For reviewers, are there any other metrics that would be helpful to see? Or any other modifications of parameters for the filtering methods?

@DongzeHE
Copy link

Hi @allyhawkins,

I notice that this PR mentioned the emptyDropsCellRanger() we are working on. To be honest, I would not expect that the result of this function is very different from that of emptyDrops() for single cell experiments.

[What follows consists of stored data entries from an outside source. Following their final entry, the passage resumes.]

/-- ACQUIRE (R463); `t` is FT[39:10] and `hold` the hold time so far. -/
def syncAcquire (x : BitVec 128) (src : BitVec 32) (t hold : Nat) : SyncRes :=
  if lockHeld x then { obj := x, result := 1, value := objLow x + hold * 2 ^ 32 }
  else
    let y := setBits (setBits (setBits x 31 0 src.toNat) 33 32 1) 63 34 t
    { obj := y, result := if lockBroken x then 2 else 0, value := objValue y }

/-- UNLOCK (R463). -/
def syncUnlock (x : BitVec 128) (src : BitVec 32) : SyncRes :=
  if lockHeld x && objLow x == src.toNat then
    let y := freeLock x false
    { obj := y, value := objValue y }
  else { obj := x, result := 3, value := objValue x }

/-- SET and SET_MAX (R451). -/
def syncSet (x : BitVec 128) (v : Nat) : SyncRes :=
  let y := setBits x 31 0 v
  { obj := y, value := objValue y }

/-- INIT of VALUE (R451): a lock becomes free with BROKEN clear; the watch is cleared. (DEDUCED, log 50) -/
def initValue (x : BitVec 128) (v : Nat) : BitVec 128 :=
  setBits (if objType x == 3 then freeLock x false else setBits x 63 0 v) 122 122 0

/-- Whether an operation is permitted for a type (R451). -/
def syncTypeOk (cmd ty : Nat) : Bool :=
  if ty == 0 || 5 ≤ ty then false
  else match cmd with
    | 0x12 => ty == 1 || ty == 2
    | 0x13 => ty == 1
    | 0x14 => ty == 2
    | 0x15 => ty == 3
    | 0x16 => ty == 3
    | 0x17 => ty == 4
    | 0x18 => ty == 4
    | _ => true

/-- Whether a request is answered when it is performed (R451). -/
def syncAlways (cmd : Nat) : Bool := cmd == 0x10 || cmd == 0x14 || cmd == 0x15

/-- Whether a refused request is answered (R449, R451, R467). -/
def syncDue (cmd : Nat) (h : Hdr) : Bool :=
  syncAlways cmd || cmd == 0x19 || (syncAckReq h && cmd != 0x13)

/-- The object an operation acts on (R444, R467): for a paired object, the half of the packet's epoch parity. -/
def syncTarget (s : State) (d : Nat) (h : Hdr) : Nat :=
  let o := h.destOff / 16 % 16384
  if objPaired (s.sobj d o) then o / 2 * 2 + h.epoch.toNat % 2 else o

/-- Count and refuse an operation (R449, R467). -/
def syncRefuse (s : State) (d cmd o : Nat) (h : Hdr) (result : Nat) : State :=
  let s1 := if result == 5 then (s.bump d SYN_EPOCH_DROP 47 0 1).raise d SYN_EVENT 2 else s.raise d SYN_EVENT 3
  if syncDue cmd h then answer s1 d h result (objValue (s.sobj d o)) else s1

/-- Finish an operation: write the object, answer where due, and evaluate the watch (R451, R452, R455). (DEDUCED, log 51) -/
def syncFinish (s : State) (d cmd o : Nat) (h : Hdr) (r : SyncRes) : State :=
  let old := s.sobj d o
  let s1 := if !r.released then s
    else if objAuto old then { s with syncUsed := s.syncUsed.set false (ok d o) false }
    else { s with syncDone := s.syncDone.set false (ok d o) true }
  let s2 := if syncAlways cmd || (syncAckReq h && cmd != 0x13) then answer s1 d h r.result r.value else s1
  settle s2 d o old r.obj r.released

/-- An INIT ends the operations of the epoch that a half has served; those that come after it make VALUE unpredictable (R468). -/
def initEnds (s : State) (d o : Nat) : State :=
  let x := s.sobj d o
  if objPaired x && s.syncUsed.get false (ok d o) then
    { s with syncUsed := s.syncUsed.set false (ok d o) false, syncLeft := s.syncLeft.set none (ok d o) (some (objEpoch x)) }
  else s

/-- An operation of epoch `e` at a half (R468): where an INIT has fallen between the operations of that epoch, VALUE is free. -/
def epochOp (s : State) (d o e : Nat) : State :=
  let x := s.sobj d o
  if !objPaired x then s
  else if s.syncLeft.get none (ok d o) == some e then
    let (w, s1) := s.draw
    { (s1.setSobj d o (setBits x 63 0 w.toNat)) with syncLeft := s1.syncLeft.set none (ok d o) none }
  else if objEpoch x == e then { s with syncUsed := s.syncUsed.set false (ok d o) true }
  else s

/-- INIT (R451, R458): the watch ends with a CANCELLED notification, a paired half takes EPOCH from the packet. -/
def syncInitOp (s : State) (d o : Nat) (h : Hdr) : State :=
  let x := s.sobj d o
  let v := syncArg0 h + syncArg1 h * 2 ^ 32
  let y0 := initValue x v
  let y := if objPaired x then setBits y0 121 114 h.epoch.toNat else y0
  let s1 := { ((initEnds s d o).setSobj d o y) with syncDone := s.syncDone.set false (ok d o) false }
  let s2 := if objWatched x then notify s1 d x 0 7 (objValue y) else s1
  if syncAckReq h then answer s2 d h 0 (objValue y) else s2

/-- Whether a watch armed now fires at once (R455). -/
def firesAtOnce (x : BitVec 128) : Bool :=
  let m := objMode x
  match objType x with
  | 1 => m == 0 && objHigh x != 0 && objHigh x ≤ objLow x
  | 2 => (m == 0 || m == 2) && 0 < objLow x
  | 3 => (m == 0 || m == 2) && !lockHeld x
  | 4 => (m == 0 || m == 2) && objHigh x ≤ objLow x
  | _ => false

/-- WAIT (R454, R455). -/
def syncWaitOp (s : State) (d o : Nat) (h : Hdr) : State :=
  let x := s.sobj d o
  if objWatched x && objWatch x != h.src then answer s d h 1 (objValue x)
  else
    let s1 := if objWatched x then notify s d x 0 7 (objValue x) else s
    let y0 := if objType x == 4 then setBits x 63 32 (syncArg0 h) else x
    let y := setBits (setBits (setBits (setBits y0 95 64 h.src.toNat) 111 96 h.tag.toNat) 113 112 (syncArg1 h % 4)) 122 122 1
    if firesAtOnce y then
      (notify s1 d y 0 4 (objValue y)).setSobj d o (if objMode y == 0 then setBits y 122 122 0 else y)
    else s1.setSobj d o y

/-- CANCEL (R451): clears the watch of the sender, without notification. -/
def syncCancelOp (s : State) (d o : Nat) (h : Hdr) : State :=
  let x := s.sobj d o
  let y := if objWatched x && objWatch x == h.src then setBits x 122 122 0 else x
  let s1 := s.setSobj d o y
  if syncAckReq h then answer s1 d h 0 (objValue y) else s1

/-- Perform one operation on the object it is bound for (R451). -/
def syncPerform (s : State) (d cmd o : Nat) (h : Hdr) : State :=
  let x := s.sobj d o
  let fin := syncFinish s d cmd o h
  let done := s.syncDone.get false (ok d o)
  match cmd with
  | 0x10 => fin { obj := x, value := objValue x }
  | 0x11 => syncInitOp s d o h
  | 0x12 => fin (syncAdd done x (syncArg0 h))
  | 0x13 => fin (syncAdd done x (syncArg0 h))
  | 0x14 => fin (syncTake x (syncArg0 h))
  | 0x15 => fin (syncAcquire x h.src (lockTime s d) (holdTime s d x))
  | 0x16 => fin (syncUnlock x h.src)
  | 0x17 => fin (syncSet x (syncArg0 h))
  | 0x18 => fin (syncSet x (max (objLow x) (syncArg0 h)))
  | 0x19 => syncWaitOp s d o h
  | 0x1A => syncCancelOp s d o h
  | _ => s

/-- Whether a CE increments, or watches as a queue's tail, an object that is not allocated as a counter (R430): an ADD, or a WAIT in mode
CHANGE, that a CE has sent. -/
def ceMisuse (x : BitVec 128) (cmd : Nat) (h : Hdr) : Bool :=
  objType x != 1 && bitsOf h.src 1 0 == 1 && (cmd == 0x12 || (cmd == 0x19 && h.inlBits 385 384 == 1))

/-- An object that a CE misuses: its VALUE and its watch become free, and a waiter may be notified (R430). (DEDUCED, log 183) -/
def spoilObj (s : State) (d o : Nat) : State :=
  let (v, s1) := s.draw
  let (w, s2) := s1.draw
  let x := s2.sobj d o
  let y := setBits (setBits (setBits x 63 0 v.toNat) 113 64 w.toNat) 122 122 (bitsOf w 511 511)
  let s3 := s2.setSobj d o y
  if objWatched x && w.getLsbD 510 then notify s3 d x (bitsOf w 509 502) (bitsOf w 501 494) (objValue y) else s3

/-- One SYNC_OP at the store (R445, R449, R467, R470, R474). (DEDUCED, log 49) -/
def syncOp (s : State) (d cmd : Nat) (h : Hdr) : State :=
  let s0 := if cmd == 0x13 then
      (s.bump d SYN_ARRIVE_PKTS 47 0 1).bump d SYN_ARRIVE_SUM 47 0 (syncArg0 h) else s
  if !s.flag d SYN_CFG 0 || unitFenced s d 8 then s
  else
    let o := syncTarget s d h
    let s1 := if cmd == 0x11 then s0 else epochOp s0 d o h.epoch.toNat
    let x := s1.sobj d o
    let s2 := if objPaired x && cmd != 0x11 && objEpoch x != h.epoch.toNat then syncRefuse s1 d cmd o h 5
      else if !syncTypeOk cmd (objType x) then syncRefuse s1 d cmd o h 6
      else syncPerform (s1.bump d SYN_OPS 47 0 1) d cmd o h
    if ceMisuse x cmd h then spoilObj s2 d o else s2

/-- A SYNC_OP of command `cmd` arrives at the store of die `d` (R444). -/
def syncArrive (d cmd : Nat) (h : Hdr) (s : State) : Out :=
  arrive s d attSync cmd { hdr := h } (fun s => syncOp (statUpdate s d (partState s d) h) d cmd h)

/-- SYNC_READ (R451). -/
def execSyncRead (d : Nat) (h : Hdr) (s : State) : Out := syncArrive d 0x10 h s
/-- SYNC_INIT (R451, R458). -/
def execSyncInit (d : Nat) (h : Hdr) (s : State) : Out := syncArrive d 0x11 h s
/-- SYNC_ADD (R459). -/
def execSyncAdd (d : Nat) (h : Hdr) (s : State) : Out := syncArrive d 0x12 h s
/-- SYNC_ARRIVE (R461). -/
def execSyncArrive (d : Nat) (h : Hdr) (s : State) : Out := syncArrive d 0x13 h s
/-- SYNC_TAKE (R451). -/
def execSyncTake (d : Nat) (h : Hdr) (s : State) : Out := syncArrive d 0x14 h s
/-- SYNC_ACQUIRE (R463). -/
def execSyncAcquire (d : Nat) (h : Hdr) (s : State) : Out := syncArrive d 0x15 h s
/-- SYNC_UNLOCK (R463). -/
def execSyncUnlock (d : Nat) (h : Hdr) (s : State) : Out := syncArrive d 0x16 h s
/-- SYNC_SET (R451). -/
def execSyncSet (d : Nat) (h : Hdr) (s : State) : Out := syncArrive d 0x17 h s
/-- SYNC_SET_MAX (R451). -/
def execSyncSetMax (d : Nat) (h : Hdr) (s : State) : Out := syncArrive d 0x18 h s
/-- SYNC_WAIT (R454). -/
def execSyncWait (d : Nat) (h : Hdr) (s : State) : Out := syncArrive d 0x19 h s
/-- SYNC_CANCEL (R451). -/
def execSyncCancel (d : Nat) (h : Hdr) (s : State) : Out := syncArrive d 0x1A h s

/-! ## Lost locks (R463 to R465) -/

/-- Object numbers of a store's locks, ascending. -/
def lockObjects (s : State) (d : Nat) : List Nat :=
  s.syncObj.rows.filterMap (fun r => if r.1 / 16384 == d && objType r.2 == 3 then some (r.1 % 16384) else none)

/-- Take a lock from its owner: free with BROKEN set, watch evaluated (R463). -/
def loseLock (s : State) (d o : Nat) : State :=
  let x := s.sobj d o
  settle s d o x (freeLock x true) false

/-- Examine one held lock against the ceiling (R464). -/
def ceilingExamine (s : State) (d o : Nat) : State :=
  let x := s.sobj d o
  let c := s.fld d SYN_CFG 31 2
  if c != 0 && lockHeld x && c ≤ holdTime s d x then
    faultRec (((loseLock s d o).bump d SYN_CUTOFF 47 0 1).raise d SYN_EVENT 0) d 0x09 o 0 0
  else s

/-- LOCK_CEILING_EXAMINE (R464): every held lock of the store. -/
def execLockCeilingExamine (d : Nat) (s : State) : Out :=
  onUnit (isKind s d .compute)
    (if attHalted s d attSync then s else (lockObjects s d).foldl (fun s o => ceilingExamine s d o) s)

/-- Whether a lock's owner names a package and die (R465). -/
def ownedBy (x : BitVec 128) (pkg die : Nat) : Bool :=
  lockHeld x && bitsOf x 31 19 == pkg && bitsOf x 18 12 == die

/-- Break one lock (R463, R465). -/
def breakLock (s : State) (d o : Nat) : State := (loseLock s d o).raise d SYN_EVENT 1

/-- A write to SYN_BREAK starts a break (R465, R473). -/
def breakStart (s : State) (d : Nat) (v : Word) : State :=
  { s with syncBreak := s.syncBreak.set [] d (s.syncBreak.get [] d ++ [(bitsOf v 12 0, bitsOf v 19 13, 0)]) }

/-- SYN_BREAK (R465). -/
def execSynBreak (d : Nat) (v : Word) (s : State) : Out := onUnit (isKind s d .compute) (breakStart s d v)

/-- One examination of a break in progress: the next lock object, or, after the last, the locks acquired meanwhile and the
end of the break (R465). -/
def breakExamine (s : State) (d : Nat) : State :=
  match s.syncBreak.get [] d with
  | [] => s
  | (pkg, die, next) :: rest =>
    match (lockObjects s d).find? (fun o => next ≤ o) with
    | some o =>
      let s1 := if ownedBy (s.sobj d o) pkg die then breakLock s d o else s
      { s1 with syncBreak := s1.syncBreak.set [] d ((pkg, die, o + 1) :: rest) }
    | none =>
      let s1 := (lockObjects s d).foldl (fun s o => if ownedBy (s.sobj d o) pkg die then breakLock s d o else s) s
      { s1 with syncBreak := s1.syncBreak.set [] d rest }

/-- SYN_BREAK_EXAMINE (R465). -/
def execSynBreakExamine (d : Nat) (s : State) : Out :=
  onUnit (isKind s d .compute) (if attHalted s d attSync then s else breakExamine s d)

/-! ## Register and commit writes, re-initialisation -/

/-- A CSR write of an object's VALUE (R469). -/
def objLoWrite (s : State) (d o : Nat) (v : Word) : State :=
  let x := s.sobj d o
  match partState s d with
  | .cold | .test | .train | .fit => s.setSobj d o (setBits x 63 0 v.toNat)
  | .service =>
    let y := initValue x v.toNat
    if objType x == 0 then s.raise d SYN_EVENT 3
    else
    let s1 := { ((initEnds s d o).setSobj d o y) with syncDone := s.syncDone.set false (ok d o) false }
    if objWatched x then notify s1 d x 0 7 (objValue y) else s1
  | _ => s

/-- SYN_OBJ_LO_WRITE (R469). -/
def execSynObjLoWrite (d o : Nat) (v : Word) (s : State) : Out :=
  onUnit (isKind s d .compute && o < 16384) (objLoWrite s d o v)

/-- Write the allocation fields of an object: TYPE, PAIRED and AUTO (R469). -/
def objHiWrite (s : State) (d o : Nat) (v : Word) : State :=
  s.setSobj d o (setBits (s.sobj d o) 127 123 (bitsOf v 63 59))

/-- A SYNC record of a commit stream writes COUNT or FVAL (R479); the watch is evaluated (R455). -/
def objCommit (s : State) (d o v : Nat) : State :=
  let x := s.sobj d o
  if objType x == 0 || objType x == 3 then
    -- the object is unpredictable (R480)
    let (w, s1) := s.draw
    s1.setSobj d o (setBits x 63 0 w.toNat)
  else settle s d o x (setBits x 31 0 v) false

/-- Re-initialise one object from the pattern's allocation (R466): a lock is free with BROKEN set, and a watcher that `tell`
names receives FENCED (R458). -/
def objReinit (s : State) (d : Nat) (tell : BitVec 32 → Bool) (o : Nat) : State :=
  let x := s.sobj d o
  let s1 := if objWatched x && tell (objWatch x) then notify s d x 1 7 0 else s
  let y := s.syncInit.get 0 (ok d o)
  { (s1.setSobj d o (if objType y == 3 then freeLock y true else y)) with
    syncDone := s1.syncDone.set false (ok d o) false, syncUsed := s1.syncUsed.set false (ok d o) false,
    syncLeft := s1.syncLeft.set none (ok d o) none }

/-- Re-initialise a store (R466). -/
def syncReinit (s : State) (d : Nat) (tell : BitVec 32 → Bool) : State :=
  let os := (s.syncObj.rows ++ s.syncInit.rows).filterMap (fun r => if r.1 / 16384 == d then some (r.1 % 16384) else none)
  { os.eraseDups.foldl (fun s o => objReinit s d tell o) s with syncBreak := s.syncBreak.set [] d [] }

end Sys2Proof.Machine
end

The reason we implemented that function is we found that for single nucleus datasets, the knee finding method of alevin-fry sometimes returns much more high-quality barcodes than STARsolo and Cell Ranger. This is because usually, single-nucleus captures fewer reads than single-cell, which will make the knee finding method of alevin-fry very hard and conservative since the UMI count rank plot will be very flat. This also happens when applying emptyDrops() on the unfiltered count matrix. However, this will not affect STARsolo and Cell Ranger a lot because they have some hard thresholds (same as the arguments we used in emptyDropsCellRanger()). As there is no standard way to predict high-quality nuclei for single nucleus datasets, we decided to implement this function to make sure that Alevin-fry can at least get a similar result as other tools.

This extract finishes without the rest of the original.